TASK BRIEF
Starting at the first line of the data below, write out each line exactly until you reach the line containing "without a run it", and include that line too.
⁂
/-- PAGE_COMMIT and PAGE_READ. An orderly PAGE_COMMIT in RETIRED is LIFECYCLE_STATE; of a core that is not there it is refused; with
a count, flag, target or buffer out of range BAD_ARG; with a target at or below the next flash of a run TOO_LATE. For a core
with a run, and after a trip, it waits, open, with its records and effective RFN (the target, else the next flash); for one
without a run it is applied at once, whole or not at all, and answered. (Waiting after a trip also without a run is log entry
115, a slot that is only STARTING as no run and b 0 without one 121, the model's choices.) PAGE_READ answers the 32 bytes of a
context entry. -/
def Obligations.PageCommands : Prop :=
  ∀ (s : State) (m : Mbox),
    (s.asked Op.pageCommit 32 [(0, 4), (8, 24)] m →
      let c := arg m.args 0 2
      let n := arg m.args 2 1
      let fl := arg m.args 3 1
      let b := arg m.args 8 8
      let rb := arg m.args 24 8
      let now := (s.coreRfn c).toNat
      let eff := if fl = 1 then b else if s.coreRunning c = true then now + 1 else 0
      (s.sec.life = 3 → s.answered (.pageCommit m) Op.pageCommit m Sts.lifecycleState 0 []) ∧
      (s.sec.life ≠ 3 → s.coreStatus c ≠ Sts.ok → s.answered (.pageCommit m) Op.pageCommit m (s.coreStatus c) 0 []) ∧
      (s.sec.life ≠ 3 → s.coreStatus c = Sts.ok →
        (n = 0 ∨ 64 < n ∨ 2 ≤ fl ∨ 2 ^ 48 ≤ b ∨ rb % 64 ≠ 0 → s.answered (.pageCommit m) Op.pageCommit m Sts.badArg 0 []) ∧
        (n ≠ 0 → n ≤ 64 → fl < 2 → b < 2 ^ 48 → rb % 64 = 0 →
          (s.coreRunning c = true → fl = 1 → b ≤ now + 1 → s.answered (.pageCommit m) Op.pageCommit m Sts.tooLate 0 []) ∧
          ∀ bs u, ¬(s.coreRunning c = true ∧ fl = 1 ∧ b ≤ now + 1) →
            (s.begun Op.pageCommit m).bufRead (arg m.args 16 8) (32 * n) = (.ok bs, u) →
            (s.coreRunning c = true ∨ s.thm.trip = true → ∃ t k, exec (.pageCommit m) s = .next t ∧ s.headMoved t Op.pageCommit m ∧
              (t.cxOf c).commits = (s.cxOf c).commits ++ [k] ∧ k.b = BitVec.ofNat 48 eff ∧ k.recs = chunks 32 bs ∧
              k.ring = m.ring.val ∧ k.idx = (s.crReg m.ring.val 3).toNat ∧ t.kpr.accepted = u.kpr.accepted ∧
              t.kpr.done = u.kpr.done ∧ t.mem = u.mem) ∧
            (s.coreRunning c = false → s.thm.trip = false → u.kpr.accepted = [s.cmdOf Op.pageCommit m] →
              (∀ i st v, applyEdits c (u.releaseRfn c (eff % 2 ^ 48)) 0 ((chunks 32 bs).map parseEdit) u = (.error (i, st, none), v) →
                ∃ t x, exec (.pageCommit m) s = .next t ∧ t.kpr.done = u.kpr.done ++ [x] ∧ x.tag = m.tag ∧ x.status = st ∧
                  x.detail = i ∧ t.mem = u.mem ∧ t.coreR = u.coreR ∧ t.cx = u.cx) ∧
              (∀ mx v, applyEdits c (u.releaseRfn c (eff % 2 ^ 48)) 0 ((chunks 32 bs).map parseEdit) u = (.ok (mx, []), v) →
                ∃ t x, exec (.pageCommit m) s = .next t ∧ x ∈ t.kpr.done ∧ x.tag = m.tag ∧ x.status = Sts.ok ∧
                  x.result = leBytes 8 (eff % 2 ^ 48) ++ leBytes 8 mx ++ leBytes 2 0 ∧ t.mem = v.mem ∧ t.cache = v.cache))))) ∧
    (s.asked Op.pageRead 8 [(0, 4)] m →
      let c := arg m.args 0 2
      let k := arg m.args 2 2
      (s.coreStatus c ≠ Sts.ok → s.answered (.pageRead m) Op.pageRead m (s.coreStatus c) 0 []) ∧
      (s.coreStatus c = Sts.ok →
        (4096 ≤ k → s.answered (.pageRead m) Op.pageRead m Sts.badArg 0 []) ∧
        (∀ b u, k < 4096 → (s.begun Op.pageRead m).readDa Who.host (s.ctxDa c k) 32 = (.ok b, u) →
          ∃ t x, exec (.pageRead m) s = .next t ∧ s.headMoved t Op.pageRead m ∧ t.kpr.done = u.kpr.done ++ [x] ∧ x.tag = m.tag ∧
            x.status = Sts.ok ∧ x.result = b ∧ t.mem = u.mem) ∧
        (∀ e u, k < 4096 → (s.begun Op.pageRead m).readDa Who.host (s.ctxDa c k) 32 = (.error e, u) →
          ∃ t x, exec (.pageRead m) s = .next t ∧ t.kpr.done = u.kpr.done ++ [x] ∧ x.tag = m.tag ∧ x.status = u.errStatus e ∧
            x.result = [])))

/-- An arm command during a run, and a run start outside COUNTING, are rejected. While a slot is STARTING or RUNNING, BCN_ARM leaves
the Beacon block as it is (an orderly one is answered RUN_ACTIVE) and ARM changes nothing. Outside COUNTING a RUN_START makes no
slot STARTING; an orderly one, with no other command open, is answered NOT_COUNTING and changes nothing else. -/
def Obligations.ArmsAndStartsRejected : Prop :=
  ∀ (s : State) (m : Mbox),
    (s.anyActive = true →
      (∀ load, exec (.arm load) s = .next s) ∧ (∃ t, exec (.bcnArm m) s = .next t ∧ t.bcn = s.bcn) ∧
      (s.asked Op.bcnArm 8 [(0, 8)] m → arg m.args 0 8 < 2 ^ 48 → s.answered (.bcnArm m) Op.bcnArm m Sts.runActive 0 [])) ∧
    (s.bcnState ≠ 3 →
      (∃ t, exec (.runStart m) s = .next t ∧ ∀ p < 8, t.slotState p = 2 → s.slotState p = 2) ∧
      (s.asked Op.runStart 32 [(0, 2), (8, 24)] m → arg m.args 0 1 < 8 → arg m.args 1 1 < 2 → arg m.args 8 8 < 2 ^ 48 →
        arg m.args 24 8 < 2 ^ 48 → s.sec.life ≠ 3 → s.kpr.accepted = [] →
        s.answered (.runStart m) Op.runStart m Sts.notCounting 0 []))

/-- Every step keeps memory in its canonical form and cache lines whole. Whatever command is taken, a step from a state whose three
byte stores are in canonical form (addresses rising, no zero listed: log entry 5, the model's choice) and whose cache lines all
hold 256 bytes leads to such a state. -/
def Obligations.MemoriesKeepTheirForm : Prop :=
  ∀ s t : State, s.memoriesWf = true → s.linesWhole = true → step s = .next t → t.memoriesWf = true ∧ t.linesWhole = true
end

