-- ==== Sys2Proof/Laws/State.lean ====
section
/-!
SUPPORT. What each elementary change of the state leaves alone, field by field, and what it leaves to be read back.
-/

namespace Sys2Proof.Machine
namespace State

variable (s : State)

@[simp] theorem setCore_pending (c off : Nat) (v : Word) : (s.setCore c off v).pending = s.pending := rfl
@[simp] theorem setCore_free (c off : Nat) (v : Word) : (s.setCore c off v).free = s.free := rfl
@[simp] theorem setCore_out (c off : Nat) (v : Word) : (s.setCore c off v).out = s.out := rfl
@[simp] theorem setCore_powered (c off : Nat) (v : Word) : (s.setCore c off v).powered = s.powered := rfl
@[simp] theorem setCore_lateKeeper (c off : Nat) (v : Word) : (s.setCore c off v).lateKeeper = s.lateKeeper := rfl
@[simp] theorem setCore_straps (c off : Nat) (v : Word) : (s.setCore c off v).straps = s.straps := rfl
@[simp] theorem setCore_iodC (c off : Nat) (v : Word) : (s.setCore c off v).iodC = s.iodC := rfl
@[simp] theorem setCore_rom (c off : Nat) (v : Word) : (s.setCore c off v).rom = s.rom := rfl
@[simp] theorem setCore_bcn (c off : Nat) (v : Word) : (s.setCore c off v).bcn = s.bcn := rfl
@[simp] theorem setCore_dieR (c off : Nat) (v : Word) : (s.setCore c off v).dieR = s.dieR := rfl
@[simp] theorem setCore_iodR (c off : Nat) (v : Word) : (s.setCore c off v).iodR = s.iodR := rfl
@[simp] theorem setCore_cx (c off : Nat) (v : Word) : (s.setCore c off v).cx = s.cx := rfl
@[simp] theorem setCore_acb (c off : Nat) (v : Word) : (s.setCore c off v).acb = s.acb := rfl
@[simp] theorem setCore_stat (c off : Nat) (v : Word) : (s.setCore c off v).stat = s.stat := rfl
@[simp] theorem setCore_slots (c off : Nat) (v : Word) : (s.setCore c off v).slots = s.slots := rfl
@[simp] theorem setCore_mem (c off : Nat) (v : Word) : (s.setCore c off v).mem = s.mem := rfl
@[simp] theorem setCore_syn (c off : Nat) (v : Word) : (s.setCore c off v).syn = s.syn := rfl
@[simp] theorem setCore_poison (c off : Nat) (v : Word) : (s.setCore c off v).poison = s.poison := rfl
@[simp] theorem setCore_cache (c off : Nat) (v : Word) : (s.setCore c off v).cache = s.cache := rfl
@[simp] theorem setCore_sramScrub (c off : Nat) (v : Word) : (s.setCore c off v).sramScrub = s.sramScrub := rfl
@[simp] theorem setCore_hostMem (c off : Nat) (v : Word) : (s.setCore c off v).hostMem = s.hostMem := rfl
@[simp] theorem setCore_host (c off : Nat) (v : Word) : (s.setCore c off v).host = s.host := rfl
@[simp] theorem setCore_kpr (c off : Nat) (v : Word) : (s.setCore c off v).kpr = s.kpr := rfl
@[simp] theorem setCore_map (c off : Nat) (v : Word) : (s.setCore c off v).map = s.map := rfl
@[simp] theorem setCore_nbu (c off : Nat) (v : Word) : (s.setCore c off v).nbu = s.nbu := rfl
@[simp] theorem setCore_d2d (c off : Nat) (v : Word) : (s.setCore c off v).d2d = s.d2d := rfl
@[simp] theorem setCore_cl (c off : Nat) (v : Word) : (s.setCore c off v).cl = s.cl := rfl
@[simp] theorem setCore_thm (c off : Nat) (v : Word) : (s.setCore c off v).thm = s.thm := rfl
@[simp] theorem setCore_sec (c off : Nat) (v : Word) : (s.setCore c off v).sec = s.sec := rfl
@[simp] theorem setCore_pins (c off : Nat) (v : Word) : (s.setCore c off v).pins = s.pins := rfl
⁂
TASK ANSWER
/-- PAGE_COMMIT and PAGE_READ. An orderly PAGE_COMMIT in RETIRED is LIFECYCLE_STATE; of a core that is not there it is refused; with
a count, flag, target or buffer out of range BAD_ARG; with a target at or below the next flash of a run TOO_LATE. For a core
with a run, and after a trip, it waits, open, with its records and effective RFN (the target, else the next flash); for one
without a run it is applied at once, whole or not at all, and answered. (Waiting after a trip also without a run is log entry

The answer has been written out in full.